§ **The input**:
/-- 20_memory.md section 5: a read returns the value the write before it left at that offset (its low byte for NONCE_LEN),
and a write leaves what every other offset reads as it was. -/
def Obligations.ReadAfterWriteReturnsTheValue : Prop :=
  ∀ (s : State) (a b : Nat) (v : Word),
    a % 4 = 0 → a < 0x400 → a ≠ 0x000 → b % 4 = 0 → b < 0x400 →
      ∃ t, runHost [.write .word a v, .read .word b] s = .next t ∧
        t.returned = (if b = a ∧ HostWritable a then (if a = 0x00C then v &&& 0xFF else v) else busRead s b) :: s.returned

/-- 70_reset_and_hazards.md section 1: the reset input sets every register to 0, so that every offset then reads 0 and every
cipher command fails for want of a nonce length; what it leaves meets the invariants. That a reset is an item of the host's
list and keeps the rest of that list and what the host has read is the model's choice, log entry 6. -/
def Obligations.ResetClearsEveryRegister : Prop :=
  ∀ (s : State) (rest : List Access), s.pending = .reset :: rest →
    ∃ t, step s = .next t ∧ t.pending = rest ∧ t.returned = s.returned ∧ t.Inv ∧
      t.code = .ok ∧ t.err = false ∧ t.errcmd = 0 ∧ t.nonceLen = 0 ∧ t.counter = 0 ∧ t.key = zero16 ∧
      t.nonce = Vector.replicate 4 0 ∧ t.state = zero16 ∧ t.init = zero16 ∧ t.ks = zero16 ∧ t.dbuf = zero16 ∧
      t.tag = Vector.replicate 8 0 ∧
      (∀ m : Fin 2, (macOf t m).configured = false ∧ (macOf t m).finalized = false ∧ (macOf t m).var = .v130 ∧
        (macOf t m).mod = false ∧ (macOf t m).count = 0 ∧ (macOf t m).h = zero6 ∧ (macOf t m).r = zero6 ∧
        (macOf t m).pad = Vector.replicate 4 0 ∧ (macOf t m).buf = zero6) ∧
      (∀ addr, addr % 4 = 0 → addr < 0x400 → ReadsAs t addr 0) ∧
      ∀ i : Instr, (i = .blkinit ∨ i = .genblock ∨ ∃ n : Fin 128, 1 ≤ n.val ∧ n.val ≤ 64 ∧ i = .scxor n) →
        exec i t = fails .invalidNonceLength (encode i) t

/-- 70_reset_and_hazards.md R340: in the state after reset every register is 0, both instances are Unconfigured, every offset
reads 0, every cipher command fails for want of a nonce length and the invariants hold. -/
def Obligations.StateAfterResetIsAllZero : Prop :=
  statusWord State.reset = 0 ∧ State.reset.code = .ok ∧ State.reset.err = false ∧ State.reset.errcmd = 0 ∧
  State.reset.nonceLen = 0 ∧ State.reset.counter = 0 ∧ State.reset.key = zero16 ∧
  State.reset.nonce = Vector.replicate 4 0 ∧ State.reset.state = zero16 ∧ State.reset.init = zero16 ∧
  State.reset.ks = zero16 ∧ State.reset.dbuf = zero16 ∧ State.reset.tag = Vector.replicate 8 0 ∧
  (∀ m : Fin 2, mctrlWord (macOf State.reset m) = 0 ∧ (macOf State.reset m).configured = false ∧
    (macOf State.reset m).finalized = false ∧ (macOf State.reset m).var = .v130 ∧ (macOf State.reset m).mod = false ∧
    (macOf State.reset m).count = 0 ∧ (macOf State.reset m).h = zero6 ∧ (macOf State.reset m).r = zero6 ∧
    (macOf State.reset m).pad = Vector.replicate 4 0 ∧ (macOf State.reset m).buf = zero6) ∧
  (∀ addr, addr % 4 = 0 → addr < 0x400 → ReadsAs State.reset addr 0) ∧
  State.reset.Inv ∧
  ∀ i : Instr, (i = .blkinit ∨ i = .genblock ∨ ∃ n : Fin 128, 1 ≤ n.val ∧ n.val ≤ 64 ∧ i = .scxor n) →
    exec i State.reset = fails .invalidNonceLength (encode i) State.reset

/-- 60_exceptions.md section 4: with no access waiting the core is idle and keeps all state. -/
def Obligations.IdleCoreKeepsAllState : Prop := ∀ s : State, s.pending = [] → step s = .next s

/-! ## Result codes and STATUS -/

/-- 60_exceptions.md R320: how every command word ends. -/
def Obligations.EveryCommandEndUpdatesStatus : Prop :=
  ∀ (w : Word) (s : State), ∃ t, execute w s = .next t ∧
    (t.code = .ok → t.err = s.err ∧ t.errcmd = s.errcmd) ∧ (t.code ≠ .ok → t.err = true ∧ t.errcmd = w)

/-- 60_exceptions.md R314: a failing command changes STATUS and ERRCMD and nothing else. -/
def Obligations.FailingCommandChangesOnlyStatus : Prop :=
  ∀ (w : Word) (s t : State), execute w s = .next t → t.code ≠ .ok →
    t = { s with code := t.code, err := true, errcmd := w }

/-- 10_state.md section 3: once set, ERR stays set through every step but a reset. -/
def Obligations.ErrorBitIsStickyUntilReset : Prop :=
  ∀ s t : State, s.err = true → (∀ rest, s.pending ≠ .reset :: rest) → step s = .next t → t.err = true

/-- 60_exceptions.md section 1: no command word, in any state, leaves code 5. -/
def Obligations.NoCommandRaisesBufferBounds : Prop :=
  ∀ (w : Word) (s t : State), execute w s = .next t → t.code ≠ .bufferBoundsViolation

/-- 10_state.md section 6 (R41 (7)), 93_implementation_defined.md I9: the reserved bits of STATUS read 0 and CODE is below
8, in every state. -/
def Obligations.StatusReservedBitsReadZero : Prop :=
  ∀ s : State, ReadsAs s 0x004 (statusWord s) ∧ bits (statusWord s) 7 4 = 0 ∧ bits (statusWord s) 31 9 = 0
    ∧ bits (statusWord s) 3 0 < 8

/-- 60_exceptions.md section 1: the order of the checks of SCXOR, MACWRITE and MACFINAL; each failure has no other effect. -/
def Obligations.FirstFailingCheckDecidesTheCode : Prop :=
  (∀ (n : Fin 128) (s : State),
    (n.val = 0 ∨ 64 < n.val → exec (.scxor n) s = fails .illegalOperand (encode (.scxor n)) s) ∧
    (1 ≤ n.val → n.val ≤ 64 → s.nonceLen.toNat ≠ 16 →
      exec (.scxor n) s = fails .invalidNonceLength (encode (.scxor n)) s)) ∧
  (∀ (sel : Fin 4) (n : Fin 128) (s : State),
    (sel = 0 ∨ 64 < n.val → exec (.macwrite sel n) s = fails .illegalOperand (encode (.macwrite sel n)) s) ∧
    (sel ≠ 0 → n.val ≤ 64 → SomeSelected sel s (fun I => I.configured = false) →
      exec (.macwrite sel n) s = fails .notConfigured (encode (.macwrite sel n)) s) ∧
    (sel ≠ 0 → n.val ≤ 64 → ¬ SomeSelected sel s (fun I => I.configured = false) →
      SomeSelected sel s (fun I => I.finalized = true) →
      exec (.macwrite sel n) s = fails .useAfterFinalize (encode (.macwrite sel n)) s)) ∧
  (∀ (sel : Fin 4) (s : State),
    (sel = 0 → exec (.macfinal sel) s = fails .illegalOperand (encode (.macfinal sel)) s) ∧
    (sel ≠ 0 → SomeSelected sel s (fun I => I.configured = false) →
      exec (.macfinal sel) s = fails .notConfigured (encode (.macfinal sel)) s) ∧
    (sel ≠ 0 → ¬ SomeSelected sel s (fun I => I.configured = false) →
      SomeSelected sel s (fun I => I.finalized = true) →
      exec (.macfinal sel) s = fails .useAfterFinalize (encode (.macfinal sel)) s))

/-- 40_control.md R130: NOP, its one legal word, its effect on STATUS, and the words with its opcode that are illegal. -/
def Obligations.NopOnlySetsTheCode : Prop :=
  (∀ s : State, exec .nop s = completes s) ∧
  (∀ s : State, execute 0x00000000 s = completes s) ∧
  (∀ (w : Word) (s : State), bits w 31 24 = 0x00 → bits w 23 0 ≠ 0 → execute w s = fails .illegalCommand w s) ∧
  (∀ s t : State, statusWord s = 0x00000104 → execute 0x00000000 s = .next t → statusWord t = 0x00000100)

/-! ## Quarter round and rounds -/

/-- 41_permutation.md R140, R141: QR on pairwise distinct indices completes; the four words are the 13 steps' and every
other word, and every other register, is as before. -/
def Obligations.QrAppliesTheQuarterRound : Prop :=
  ∀ (a b c d : Fin 16) (s : State), PairwiseDistinct a b c d →
    ∃ S, exec (.qr a b c d) s = completes { s with state := S } ∧
      wordsAt S a b c d = mixedAt s.state a b c d ∧
      ∀ j : Fin 16, j ≠ a → j ≠ b → j ≠ c → j ≠ d → S[j] = s.state[j]

/-- 41_permutation.md section 1: COLROUND completes and makes each column the quarter round of that column's old words. -/
def Obligations.ColroundMixesEachColumn : Prop :=
  ∀ s : State, ∃ S, exec .colround s = completes { s with state := S } ∧
    wordsAt S 0 4 8 12 = mixedAt s.state 0 4 8 12 ∧ wordsAt S 1 5 9 13 = mixedAt s.state 1 5 9 13 ∧
    wordsAt S 2 6 10 14 = mixedAt s.state 2 6 10 14 ∧ wordsAt S 3 7 11 15 = mixedAt s.state 3 7 11 15

/-- 41_permutation.md section 1: DIAGROUND completes and makes each diagonal the quarter round of that diagonal's old
words. -/
def Obligations.DiagroundMixesEachDiagonal : Prop :=
  ∀ s : State, ∃ S, exec .diaground s = completes { s with state := S } ∧
    wordsAt S 0 5 10 15 = mixedAt s.state 0 5 10 15 ∧ wordsAt S 1 6 11 12 = mixedAt s.state 1 6 11 12 ∧
    wordsAt S 2 7 8 13 = mixedAt s.state 2 7 8 13 ∧ wordsAt S 3 4 9 14 = mixedAt s.state 3 4 9 14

§ **Your instructions**:
The reply should consist solely of the lines of the data, exact, from the opening line through the line with "0 and every", inclusive.

§ **Response for this exercise**:
/-- 20_memory.md section 5: a read returns the value the write before it left at that offset (its low byte for NONCE_LEN),
and a write leaves what every other offset reads as it was. -/
def Obligations.ReadAfterWriteReturnsTheValue : Prop :=
  ∀ (s : State) (a b : Nat) (v : Word),
    a % 4 = 0 → a < 0x400 → a ≠ 0x000 → b % 4 = 0 → b < 0x400 →
      ∃ t, runHost [.write .word a v, .read .word b] s = .next t ∧
        t.returned = (if b = a ∧ HostWritable a then (if a = 0x00C then v &&& 0xFF else v) else busRead s b) :: s.returned

/-- 70_reset_and_hazards.md section 1: the reset input sets every register to 0, so that every offset then reads 0 and every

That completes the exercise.